(Data extracted from a collection)
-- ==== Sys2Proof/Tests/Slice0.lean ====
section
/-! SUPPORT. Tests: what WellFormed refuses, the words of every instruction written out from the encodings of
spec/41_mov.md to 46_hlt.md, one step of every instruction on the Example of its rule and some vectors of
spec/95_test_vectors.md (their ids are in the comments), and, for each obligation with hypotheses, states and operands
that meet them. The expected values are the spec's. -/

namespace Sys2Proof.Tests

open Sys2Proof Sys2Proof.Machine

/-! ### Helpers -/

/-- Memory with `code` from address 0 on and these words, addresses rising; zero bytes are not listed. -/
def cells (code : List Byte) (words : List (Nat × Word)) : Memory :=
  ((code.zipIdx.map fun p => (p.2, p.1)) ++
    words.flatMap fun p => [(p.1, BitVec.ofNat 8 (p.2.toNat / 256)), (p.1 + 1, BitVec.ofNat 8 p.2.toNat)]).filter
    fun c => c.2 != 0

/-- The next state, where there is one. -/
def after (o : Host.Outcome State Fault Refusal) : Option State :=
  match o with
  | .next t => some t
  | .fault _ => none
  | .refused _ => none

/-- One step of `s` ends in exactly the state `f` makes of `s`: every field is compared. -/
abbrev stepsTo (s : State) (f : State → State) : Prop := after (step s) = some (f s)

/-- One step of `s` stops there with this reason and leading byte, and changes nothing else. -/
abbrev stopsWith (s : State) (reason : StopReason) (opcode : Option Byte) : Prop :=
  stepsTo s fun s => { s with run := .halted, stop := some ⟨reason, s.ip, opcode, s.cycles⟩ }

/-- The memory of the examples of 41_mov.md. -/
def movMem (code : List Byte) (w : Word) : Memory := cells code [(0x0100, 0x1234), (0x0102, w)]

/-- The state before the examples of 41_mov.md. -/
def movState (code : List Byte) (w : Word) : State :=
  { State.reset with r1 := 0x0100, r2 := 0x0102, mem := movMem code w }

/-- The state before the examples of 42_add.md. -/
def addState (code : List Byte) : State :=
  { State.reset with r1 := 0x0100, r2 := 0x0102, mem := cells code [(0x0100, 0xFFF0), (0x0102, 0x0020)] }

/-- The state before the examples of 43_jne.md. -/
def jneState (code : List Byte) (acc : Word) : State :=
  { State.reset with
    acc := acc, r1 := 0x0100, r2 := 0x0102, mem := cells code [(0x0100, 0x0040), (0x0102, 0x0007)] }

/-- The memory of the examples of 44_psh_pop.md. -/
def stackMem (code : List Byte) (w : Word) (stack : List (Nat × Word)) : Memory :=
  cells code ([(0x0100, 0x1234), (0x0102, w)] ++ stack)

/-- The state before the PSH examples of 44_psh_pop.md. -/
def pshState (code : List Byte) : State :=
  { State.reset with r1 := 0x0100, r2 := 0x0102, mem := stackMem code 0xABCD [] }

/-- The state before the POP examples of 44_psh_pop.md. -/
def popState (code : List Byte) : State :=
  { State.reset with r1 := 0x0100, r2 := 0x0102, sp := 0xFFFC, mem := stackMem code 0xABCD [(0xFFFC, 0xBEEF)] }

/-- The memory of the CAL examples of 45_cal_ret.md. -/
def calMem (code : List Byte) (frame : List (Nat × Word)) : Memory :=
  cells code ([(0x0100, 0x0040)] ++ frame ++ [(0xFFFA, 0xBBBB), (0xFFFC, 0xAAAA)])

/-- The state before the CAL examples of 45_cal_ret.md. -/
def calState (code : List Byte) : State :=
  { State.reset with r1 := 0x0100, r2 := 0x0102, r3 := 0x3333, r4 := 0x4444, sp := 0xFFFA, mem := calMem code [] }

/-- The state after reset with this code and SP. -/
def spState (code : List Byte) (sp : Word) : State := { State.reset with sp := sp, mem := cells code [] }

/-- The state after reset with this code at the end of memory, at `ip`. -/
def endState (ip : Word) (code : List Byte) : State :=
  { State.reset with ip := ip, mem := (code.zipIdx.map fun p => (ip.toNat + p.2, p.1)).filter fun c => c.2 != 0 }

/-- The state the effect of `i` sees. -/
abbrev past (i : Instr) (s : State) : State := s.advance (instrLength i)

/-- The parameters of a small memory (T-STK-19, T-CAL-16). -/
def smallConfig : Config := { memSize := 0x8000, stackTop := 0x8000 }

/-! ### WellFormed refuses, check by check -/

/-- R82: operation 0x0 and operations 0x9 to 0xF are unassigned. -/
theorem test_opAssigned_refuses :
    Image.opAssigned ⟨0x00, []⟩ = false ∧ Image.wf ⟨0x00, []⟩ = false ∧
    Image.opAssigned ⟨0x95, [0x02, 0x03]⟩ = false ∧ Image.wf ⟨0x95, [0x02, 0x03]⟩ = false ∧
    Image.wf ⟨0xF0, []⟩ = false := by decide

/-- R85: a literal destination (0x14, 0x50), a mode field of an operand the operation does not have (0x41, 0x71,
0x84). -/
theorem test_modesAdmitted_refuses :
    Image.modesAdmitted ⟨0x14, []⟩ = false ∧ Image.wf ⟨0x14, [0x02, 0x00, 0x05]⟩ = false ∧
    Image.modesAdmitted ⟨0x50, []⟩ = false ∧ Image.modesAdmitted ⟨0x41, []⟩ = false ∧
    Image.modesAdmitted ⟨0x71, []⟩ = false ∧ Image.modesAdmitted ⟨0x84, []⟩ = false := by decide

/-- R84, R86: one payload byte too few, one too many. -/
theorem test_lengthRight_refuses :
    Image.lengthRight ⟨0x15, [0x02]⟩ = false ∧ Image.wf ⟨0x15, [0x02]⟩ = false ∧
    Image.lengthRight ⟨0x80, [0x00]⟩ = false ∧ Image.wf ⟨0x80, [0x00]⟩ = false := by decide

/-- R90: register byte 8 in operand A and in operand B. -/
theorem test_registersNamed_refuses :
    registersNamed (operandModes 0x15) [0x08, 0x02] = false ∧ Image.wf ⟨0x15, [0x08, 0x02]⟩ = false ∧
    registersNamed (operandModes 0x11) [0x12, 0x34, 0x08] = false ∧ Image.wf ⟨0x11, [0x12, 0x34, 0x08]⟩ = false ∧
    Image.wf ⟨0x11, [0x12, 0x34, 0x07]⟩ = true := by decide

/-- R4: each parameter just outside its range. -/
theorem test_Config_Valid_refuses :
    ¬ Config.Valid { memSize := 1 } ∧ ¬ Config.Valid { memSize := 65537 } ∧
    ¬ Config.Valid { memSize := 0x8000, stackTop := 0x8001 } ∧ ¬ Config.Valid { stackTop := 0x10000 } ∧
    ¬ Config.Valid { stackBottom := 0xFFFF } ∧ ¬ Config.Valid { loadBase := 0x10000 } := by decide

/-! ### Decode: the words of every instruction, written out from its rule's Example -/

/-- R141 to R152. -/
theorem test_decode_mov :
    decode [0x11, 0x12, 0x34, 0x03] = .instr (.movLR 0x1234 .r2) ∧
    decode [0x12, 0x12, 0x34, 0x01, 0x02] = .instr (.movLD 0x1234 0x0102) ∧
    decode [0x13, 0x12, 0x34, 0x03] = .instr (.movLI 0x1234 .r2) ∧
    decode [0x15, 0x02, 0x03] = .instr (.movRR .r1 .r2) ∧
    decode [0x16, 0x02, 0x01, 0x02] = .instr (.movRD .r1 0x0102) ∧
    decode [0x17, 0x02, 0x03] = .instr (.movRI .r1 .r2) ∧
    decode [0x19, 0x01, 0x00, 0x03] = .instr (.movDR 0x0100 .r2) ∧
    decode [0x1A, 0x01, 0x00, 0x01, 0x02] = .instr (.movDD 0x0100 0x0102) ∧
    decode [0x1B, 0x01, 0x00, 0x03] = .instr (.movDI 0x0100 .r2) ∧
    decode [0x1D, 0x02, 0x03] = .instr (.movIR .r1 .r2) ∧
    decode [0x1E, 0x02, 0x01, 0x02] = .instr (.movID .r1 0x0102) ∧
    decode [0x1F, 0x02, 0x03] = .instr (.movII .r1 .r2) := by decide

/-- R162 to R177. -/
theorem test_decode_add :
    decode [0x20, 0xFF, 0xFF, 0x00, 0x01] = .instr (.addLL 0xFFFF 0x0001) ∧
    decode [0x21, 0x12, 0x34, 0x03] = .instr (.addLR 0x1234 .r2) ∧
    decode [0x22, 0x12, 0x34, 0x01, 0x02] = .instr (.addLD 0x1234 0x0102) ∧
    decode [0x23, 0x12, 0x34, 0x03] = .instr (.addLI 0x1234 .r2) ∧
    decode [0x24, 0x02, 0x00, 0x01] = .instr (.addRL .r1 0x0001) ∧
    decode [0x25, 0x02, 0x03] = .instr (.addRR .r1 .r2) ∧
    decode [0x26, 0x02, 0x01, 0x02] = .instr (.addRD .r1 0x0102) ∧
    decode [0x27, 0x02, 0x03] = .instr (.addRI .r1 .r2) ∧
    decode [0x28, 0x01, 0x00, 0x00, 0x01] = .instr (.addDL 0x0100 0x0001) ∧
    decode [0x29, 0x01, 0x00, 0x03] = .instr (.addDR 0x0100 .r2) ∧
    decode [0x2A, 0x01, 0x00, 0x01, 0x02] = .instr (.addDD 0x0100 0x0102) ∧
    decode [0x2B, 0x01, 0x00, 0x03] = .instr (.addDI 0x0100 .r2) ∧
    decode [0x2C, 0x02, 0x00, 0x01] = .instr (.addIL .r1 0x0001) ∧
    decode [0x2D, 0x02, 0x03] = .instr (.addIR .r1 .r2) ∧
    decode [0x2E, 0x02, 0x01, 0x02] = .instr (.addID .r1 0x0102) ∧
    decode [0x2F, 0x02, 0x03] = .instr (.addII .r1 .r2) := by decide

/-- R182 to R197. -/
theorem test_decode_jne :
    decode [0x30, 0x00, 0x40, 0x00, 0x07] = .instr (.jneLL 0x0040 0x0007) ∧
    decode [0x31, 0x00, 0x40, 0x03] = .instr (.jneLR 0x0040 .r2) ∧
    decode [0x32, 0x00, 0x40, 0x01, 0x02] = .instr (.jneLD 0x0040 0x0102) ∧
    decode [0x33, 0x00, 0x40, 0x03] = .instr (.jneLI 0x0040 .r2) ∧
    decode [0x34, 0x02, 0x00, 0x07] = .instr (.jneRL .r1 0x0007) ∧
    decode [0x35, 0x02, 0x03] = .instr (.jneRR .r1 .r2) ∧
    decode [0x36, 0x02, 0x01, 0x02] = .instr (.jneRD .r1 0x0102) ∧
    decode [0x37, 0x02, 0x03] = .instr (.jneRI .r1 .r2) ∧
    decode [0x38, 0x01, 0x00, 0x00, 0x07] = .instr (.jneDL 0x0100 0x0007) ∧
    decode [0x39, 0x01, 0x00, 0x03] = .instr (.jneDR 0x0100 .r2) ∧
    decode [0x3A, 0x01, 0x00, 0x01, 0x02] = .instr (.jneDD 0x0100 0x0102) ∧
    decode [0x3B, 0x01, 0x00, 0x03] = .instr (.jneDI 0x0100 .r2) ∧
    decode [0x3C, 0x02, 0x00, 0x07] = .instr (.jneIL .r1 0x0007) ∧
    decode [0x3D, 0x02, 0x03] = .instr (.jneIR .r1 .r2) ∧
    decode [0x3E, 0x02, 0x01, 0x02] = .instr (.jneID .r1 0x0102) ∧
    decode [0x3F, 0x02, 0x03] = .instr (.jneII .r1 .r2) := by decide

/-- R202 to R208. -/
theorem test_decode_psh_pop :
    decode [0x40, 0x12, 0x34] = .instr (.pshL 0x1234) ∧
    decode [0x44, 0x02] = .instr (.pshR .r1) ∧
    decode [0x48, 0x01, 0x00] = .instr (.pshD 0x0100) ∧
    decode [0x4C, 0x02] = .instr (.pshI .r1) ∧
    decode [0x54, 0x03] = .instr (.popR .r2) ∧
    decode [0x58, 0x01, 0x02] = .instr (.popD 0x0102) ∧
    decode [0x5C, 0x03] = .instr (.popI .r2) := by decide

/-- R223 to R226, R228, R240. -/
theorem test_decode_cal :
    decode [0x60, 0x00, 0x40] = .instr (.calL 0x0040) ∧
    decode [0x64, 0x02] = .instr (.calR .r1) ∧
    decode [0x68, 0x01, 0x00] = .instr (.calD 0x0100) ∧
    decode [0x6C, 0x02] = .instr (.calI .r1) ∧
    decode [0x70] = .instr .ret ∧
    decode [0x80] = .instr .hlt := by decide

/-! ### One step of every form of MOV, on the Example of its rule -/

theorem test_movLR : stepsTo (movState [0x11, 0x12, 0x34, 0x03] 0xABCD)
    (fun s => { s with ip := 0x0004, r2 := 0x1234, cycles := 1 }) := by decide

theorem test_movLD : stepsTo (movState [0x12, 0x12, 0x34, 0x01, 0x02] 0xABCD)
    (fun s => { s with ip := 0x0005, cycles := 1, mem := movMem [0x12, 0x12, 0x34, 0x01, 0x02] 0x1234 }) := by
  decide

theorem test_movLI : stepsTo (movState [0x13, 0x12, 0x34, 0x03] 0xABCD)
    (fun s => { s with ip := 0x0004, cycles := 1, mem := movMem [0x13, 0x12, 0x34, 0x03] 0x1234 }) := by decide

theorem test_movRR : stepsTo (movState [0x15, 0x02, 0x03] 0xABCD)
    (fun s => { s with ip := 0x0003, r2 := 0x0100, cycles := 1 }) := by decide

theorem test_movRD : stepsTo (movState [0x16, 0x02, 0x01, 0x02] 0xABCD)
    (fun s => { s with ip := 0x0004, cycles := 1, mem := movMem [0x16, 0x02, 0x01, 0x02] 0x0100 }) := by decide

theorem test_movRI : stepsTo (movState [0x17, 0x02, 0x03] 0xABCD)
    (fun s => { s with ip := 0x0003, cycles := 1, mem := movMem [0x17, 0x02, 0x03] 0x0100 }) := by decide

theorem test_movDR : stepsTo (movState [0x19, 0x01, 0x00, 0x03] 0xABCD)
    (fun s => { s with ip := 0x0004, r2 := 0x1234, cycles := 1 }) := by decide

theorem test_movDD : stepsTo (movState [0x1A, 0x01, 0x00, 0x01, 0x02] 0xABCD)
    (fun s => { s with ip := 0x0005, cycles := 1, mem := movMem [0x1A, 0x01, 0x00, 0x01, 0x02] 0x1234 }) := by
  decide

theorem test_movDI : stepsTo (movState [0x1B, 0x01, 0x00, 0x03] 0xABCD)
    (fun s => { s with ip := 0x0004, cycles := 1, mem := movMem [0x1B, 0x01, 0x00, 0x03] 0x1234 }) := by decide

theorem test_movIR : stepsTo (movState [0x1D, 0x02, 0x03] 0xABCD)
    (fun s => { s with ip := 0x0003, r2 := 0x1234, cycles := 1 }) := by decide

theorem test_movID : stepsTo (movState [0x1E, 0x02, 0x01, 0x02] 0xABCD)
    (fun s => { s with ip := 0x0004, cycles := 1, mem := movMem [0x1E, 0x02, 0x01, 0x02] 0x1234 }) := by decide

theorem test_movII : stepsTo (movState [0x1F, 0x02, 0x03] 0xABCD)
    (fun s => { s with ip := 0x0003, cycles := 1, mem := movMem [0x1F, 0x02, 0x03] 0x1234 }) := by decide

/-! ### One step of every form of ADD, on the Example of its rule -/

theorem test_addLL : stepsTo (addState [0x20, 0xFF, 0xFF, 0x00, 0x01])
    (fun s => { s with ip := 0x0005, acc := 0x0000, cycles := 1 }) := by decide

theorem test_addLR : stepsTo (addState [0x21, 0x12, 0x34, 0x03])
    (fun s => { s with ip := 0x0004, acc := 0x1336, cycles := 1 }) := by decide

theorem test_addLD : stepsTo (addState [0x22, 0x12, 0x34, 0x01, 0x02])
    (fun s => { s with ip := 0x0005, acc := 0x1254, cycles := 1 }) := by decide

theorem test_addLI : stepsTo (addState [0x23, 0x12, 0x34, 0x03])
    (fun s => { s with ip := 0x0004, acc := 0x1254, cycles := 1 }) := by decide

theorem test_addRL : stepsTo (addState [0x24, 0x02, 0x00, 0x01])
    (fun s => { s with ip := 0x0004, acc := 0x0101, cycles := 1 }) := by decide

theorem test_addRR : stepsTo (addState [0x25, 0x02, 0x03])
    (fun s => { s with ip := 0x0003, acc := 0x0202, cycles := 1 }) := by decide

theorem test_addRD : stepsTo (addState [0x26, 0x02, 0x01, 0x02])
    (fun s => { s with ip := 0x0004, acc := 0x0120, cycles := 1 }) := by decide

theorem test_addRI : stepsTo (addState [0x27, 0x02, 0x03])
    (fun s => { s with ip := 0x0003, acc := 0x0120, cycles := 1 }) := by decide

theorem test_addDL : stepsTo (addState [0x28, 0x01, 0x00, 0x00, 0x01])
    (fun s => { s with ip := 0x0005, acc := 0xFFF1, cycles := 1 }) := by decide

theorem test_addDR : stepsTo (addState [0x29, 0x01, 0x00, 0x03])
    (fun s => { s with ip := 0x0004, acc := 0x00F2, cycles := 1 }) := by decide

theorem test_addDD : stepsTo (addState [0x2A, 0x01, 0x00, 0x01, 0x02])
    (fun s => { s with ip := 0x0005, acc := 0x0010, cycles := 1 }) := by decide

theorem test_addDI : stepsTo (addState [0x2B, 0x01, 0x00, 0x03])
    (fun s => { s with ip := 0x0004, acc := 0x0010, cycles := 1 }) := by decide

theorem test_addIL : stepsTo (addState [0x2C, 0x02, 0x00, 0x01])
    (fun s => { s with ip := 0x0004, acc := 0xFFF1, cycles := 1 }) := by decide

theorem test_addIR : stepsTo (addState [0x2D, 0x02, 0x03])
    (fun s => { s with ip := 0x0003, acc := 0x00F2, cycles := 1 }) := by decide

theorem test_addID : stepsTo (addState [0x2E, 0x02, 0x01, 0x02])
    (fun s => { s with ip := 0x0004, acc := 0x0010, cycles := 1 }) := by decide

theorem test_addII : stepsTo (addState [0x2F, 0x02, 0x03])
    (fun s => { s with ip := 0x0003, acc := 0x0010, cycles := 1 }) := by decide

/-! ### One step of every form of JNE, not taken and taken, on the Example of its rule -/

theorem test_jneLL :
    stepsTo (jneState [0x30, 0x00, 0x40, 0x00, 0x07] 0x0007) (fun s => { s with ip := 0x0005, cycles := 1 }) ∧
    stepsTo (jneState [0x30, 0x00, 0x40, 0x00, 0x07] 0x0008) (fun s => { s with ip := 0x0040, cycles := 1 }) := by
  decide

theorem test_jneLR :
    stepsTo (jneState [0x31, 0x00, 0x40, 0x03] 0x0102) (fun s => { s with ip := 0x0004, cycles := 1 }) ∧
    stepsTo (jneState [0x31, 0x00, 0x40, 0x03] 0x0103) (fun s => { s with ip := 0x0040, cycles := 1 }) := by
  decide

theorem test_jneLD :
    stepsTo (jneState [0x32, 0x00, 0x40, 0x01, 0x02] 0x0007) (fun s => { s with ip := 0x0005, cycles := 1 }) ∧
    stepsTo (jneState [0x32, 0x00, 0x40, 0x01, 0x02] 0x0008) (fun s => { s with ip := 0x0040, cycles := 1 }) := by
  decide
...
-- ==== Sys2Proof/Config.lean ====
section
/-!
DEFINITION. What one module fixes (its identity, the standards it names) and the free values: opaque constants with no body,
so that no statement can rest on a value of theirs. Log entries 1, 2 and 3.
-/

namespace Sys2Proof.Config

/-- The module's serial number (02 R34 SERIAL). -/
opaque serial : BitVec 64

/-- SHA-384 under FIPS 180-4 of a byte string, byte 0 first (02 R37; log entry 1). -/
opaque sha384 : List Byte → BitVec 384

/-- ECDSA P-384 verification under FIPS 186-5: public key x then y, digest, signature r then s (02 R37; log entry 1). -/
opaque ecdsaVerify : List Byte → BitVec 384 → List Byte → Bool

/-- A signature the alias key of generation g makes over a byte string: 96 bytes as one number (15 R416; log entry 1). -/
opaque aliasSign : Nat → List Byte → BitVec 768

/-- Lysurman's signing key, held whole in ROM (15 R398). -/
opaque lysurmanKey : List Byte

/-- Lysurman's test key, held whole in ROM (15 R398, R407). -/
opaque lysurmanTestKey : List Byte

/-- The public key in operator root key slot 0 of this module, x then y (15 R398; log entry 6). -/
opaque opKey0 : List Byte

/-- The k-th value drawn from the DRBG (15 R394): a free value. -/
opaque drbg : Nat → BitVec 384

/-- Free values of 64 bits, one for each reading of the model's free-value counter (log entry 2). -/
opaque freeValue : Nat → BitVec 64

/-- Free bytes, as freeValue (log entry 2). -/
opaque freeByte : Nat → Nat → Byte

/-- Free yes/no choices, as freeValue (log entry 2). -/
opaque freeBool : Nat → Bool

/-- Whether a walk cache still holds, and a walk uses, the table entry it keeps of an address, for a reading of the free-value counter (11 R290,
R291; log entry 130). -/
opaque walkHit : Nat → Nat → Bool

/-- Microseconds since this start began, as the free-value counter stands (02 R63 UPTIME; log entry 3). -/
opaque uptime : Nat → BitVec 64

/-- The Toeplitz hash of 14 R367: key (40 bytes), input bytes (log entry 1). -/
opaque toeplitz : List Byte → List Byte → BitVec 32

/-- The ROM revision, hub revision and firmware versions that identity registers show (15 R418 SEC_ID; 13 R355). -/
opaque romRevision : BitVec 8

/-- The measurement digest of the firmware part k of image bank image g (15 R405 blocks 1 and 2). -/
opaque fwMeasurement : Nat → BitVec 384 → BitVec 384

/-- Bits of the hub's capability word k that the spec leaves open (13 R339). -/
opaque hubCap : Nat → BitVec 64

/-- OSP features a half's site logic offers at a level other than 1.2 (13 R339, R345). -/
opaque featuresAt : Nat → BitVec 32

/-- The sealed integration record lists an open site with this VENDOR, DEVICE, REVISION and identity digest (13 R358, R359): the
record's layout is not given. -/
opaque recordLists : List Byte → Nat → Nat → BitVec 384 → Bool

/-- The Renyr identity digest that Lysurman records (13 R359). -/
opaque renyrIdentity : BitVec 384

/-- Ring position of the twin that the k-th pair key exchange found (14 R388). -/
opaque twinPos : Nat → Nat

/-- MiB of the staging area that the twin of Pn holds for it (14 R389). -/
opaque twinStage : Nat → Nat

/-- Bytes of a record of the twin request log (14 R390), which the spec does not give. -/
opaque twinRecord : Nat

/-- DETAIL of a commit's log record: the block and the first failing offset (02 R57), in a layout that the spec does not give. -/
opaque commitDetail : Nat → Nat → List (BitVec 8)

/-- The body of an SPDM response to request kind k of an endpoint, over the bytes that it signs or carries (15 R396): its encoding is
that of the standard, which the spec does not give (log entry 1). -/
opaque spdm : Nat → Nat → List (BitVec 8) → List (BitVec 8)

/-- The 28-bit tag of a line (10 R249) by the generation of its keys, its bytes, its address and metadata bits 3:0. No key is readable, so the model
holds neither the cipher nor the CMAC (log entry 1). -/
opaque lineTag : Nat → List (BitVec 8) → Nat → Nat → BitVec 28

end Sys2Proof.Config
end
--
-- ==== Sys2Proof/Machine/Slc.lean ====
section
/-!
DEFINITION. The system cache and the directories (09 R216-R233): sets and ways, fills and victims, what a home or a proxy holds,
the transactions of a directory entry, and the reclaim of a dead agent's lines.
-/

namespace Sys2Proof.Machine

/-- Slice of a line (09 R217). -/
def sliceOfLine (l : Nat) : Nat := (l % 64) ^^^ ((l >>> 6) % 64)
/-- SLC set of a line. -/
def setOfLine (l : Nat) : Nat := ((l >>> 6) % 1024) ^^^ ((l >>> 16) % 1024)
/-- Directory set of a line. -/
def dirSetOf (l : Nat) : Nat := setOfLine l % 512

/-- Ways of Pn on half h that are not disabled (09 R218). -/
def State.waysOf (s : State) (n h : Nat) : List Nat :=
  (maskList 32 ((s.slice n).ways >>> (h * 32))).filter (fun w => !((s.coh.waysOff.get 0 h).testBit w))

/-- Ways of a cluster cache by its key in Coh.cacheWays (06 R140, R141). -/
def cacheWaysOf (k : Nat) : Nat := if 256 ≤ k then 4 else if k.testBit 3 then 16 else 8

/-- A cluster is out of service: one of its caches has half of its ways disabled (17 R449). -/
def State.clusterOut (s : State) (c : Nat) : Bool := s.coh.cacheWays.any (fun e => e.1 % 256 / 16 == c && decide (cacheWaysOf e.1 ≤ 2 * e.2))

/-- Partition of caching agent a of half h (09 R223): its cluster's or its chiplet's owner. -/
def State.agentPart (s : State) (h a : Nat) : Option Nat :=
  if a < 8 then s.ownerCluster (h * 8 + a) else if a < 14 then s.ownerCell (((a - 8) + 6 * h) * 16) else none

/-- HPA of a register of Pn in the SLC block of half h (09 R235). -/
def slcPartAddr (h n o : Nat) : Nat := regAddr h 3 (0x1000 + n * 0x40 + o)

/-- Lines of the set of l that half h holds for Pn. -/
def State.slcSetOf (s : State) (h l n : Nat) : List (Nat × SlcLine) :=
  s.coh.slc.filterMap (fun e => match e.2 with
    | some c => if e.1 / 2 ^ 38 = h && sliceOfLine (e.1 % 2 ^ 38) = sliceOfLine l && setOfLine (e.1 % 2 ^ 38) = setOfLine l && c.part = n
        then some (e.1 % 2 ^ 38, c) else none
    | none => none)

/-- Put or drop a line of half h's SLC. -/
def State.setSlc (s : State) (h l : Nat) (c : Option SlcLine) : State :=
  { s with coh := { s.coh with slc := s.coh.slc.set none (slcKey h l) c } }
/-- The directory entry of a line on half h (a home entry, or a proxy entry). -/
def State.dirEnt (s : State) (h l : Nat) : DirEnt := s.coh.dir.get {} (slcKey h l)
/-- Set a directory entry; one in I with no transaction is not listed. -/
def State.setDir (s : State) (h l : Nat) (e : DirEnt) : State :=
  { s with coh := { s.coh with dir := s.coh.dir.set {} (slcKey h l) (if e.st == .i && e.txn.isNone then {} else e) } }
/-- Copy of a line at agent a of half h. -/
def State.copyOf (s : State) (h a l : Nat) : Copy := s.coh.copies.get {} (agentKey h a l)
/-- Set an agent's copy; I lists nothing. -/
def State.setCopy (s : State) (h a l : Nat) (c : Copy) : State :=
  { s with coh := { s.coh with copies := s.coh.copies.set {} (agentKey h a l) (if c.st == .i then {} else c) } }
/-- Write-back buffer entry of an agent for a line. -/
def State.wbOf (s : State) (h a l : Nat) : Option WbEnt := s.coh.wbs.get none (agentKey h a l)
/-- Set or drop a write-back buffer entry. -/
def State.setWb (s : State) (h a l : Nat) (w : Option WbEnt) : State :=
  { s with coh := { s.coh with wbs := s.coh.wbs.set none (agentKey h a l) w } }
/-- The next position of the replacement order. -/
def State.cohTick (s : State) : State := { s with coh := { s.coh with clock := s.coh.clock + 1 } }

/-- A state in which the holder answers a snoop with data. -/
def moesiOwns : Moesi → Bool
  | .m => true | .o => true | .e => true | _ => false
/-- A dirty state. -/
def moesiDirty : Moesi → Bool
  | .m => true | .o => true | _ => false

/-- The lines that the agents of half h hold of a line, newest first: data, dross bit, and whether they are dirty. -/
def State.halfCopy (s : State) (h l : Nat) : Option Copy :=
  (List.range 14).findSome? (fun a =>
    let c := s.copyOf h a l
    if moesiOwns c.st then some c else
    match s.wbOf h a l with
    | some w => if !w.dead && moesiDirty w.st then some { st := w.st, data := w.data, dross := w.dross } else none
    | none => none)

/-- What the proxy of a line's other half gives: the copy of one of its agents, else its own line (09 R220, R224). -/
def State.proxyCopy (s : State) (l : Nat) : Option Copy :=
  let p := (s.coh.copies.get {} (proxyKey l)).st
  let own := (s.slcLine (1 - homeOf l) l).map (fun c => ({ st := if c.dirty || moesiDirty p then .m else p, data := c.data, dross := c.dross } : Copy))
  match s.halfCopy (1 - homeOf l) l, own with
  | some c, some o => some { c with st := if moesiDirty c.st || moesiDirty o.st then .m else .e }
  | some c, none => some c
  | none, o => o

> [PROBLEM TO WORK ON] Write down again, exactly as given, only the lines above that fall from the line with "theorem test_addIR : stepsTo" to the line with "theorem test_addII : stepsTo", inclusive.

> [EXERCISE SOLUTION]
theorem test_addIR : stepsTo (addState [0x2D, 0x02, 0x03])
    (fun s => { s with ip := 0x0003, acc := 0x00F2, cycles := 1 }) := by decide

theorem test_addID : stepsTo (addState [0x2E, 0x02, 0x01, 0x02])
    (fun s => { s with ip := 0x0004, acc := 0x0010, cycles := 1 }) := by decide

theorem test_addII : stepsTo (addState [0x2F, 0x02, 0x03])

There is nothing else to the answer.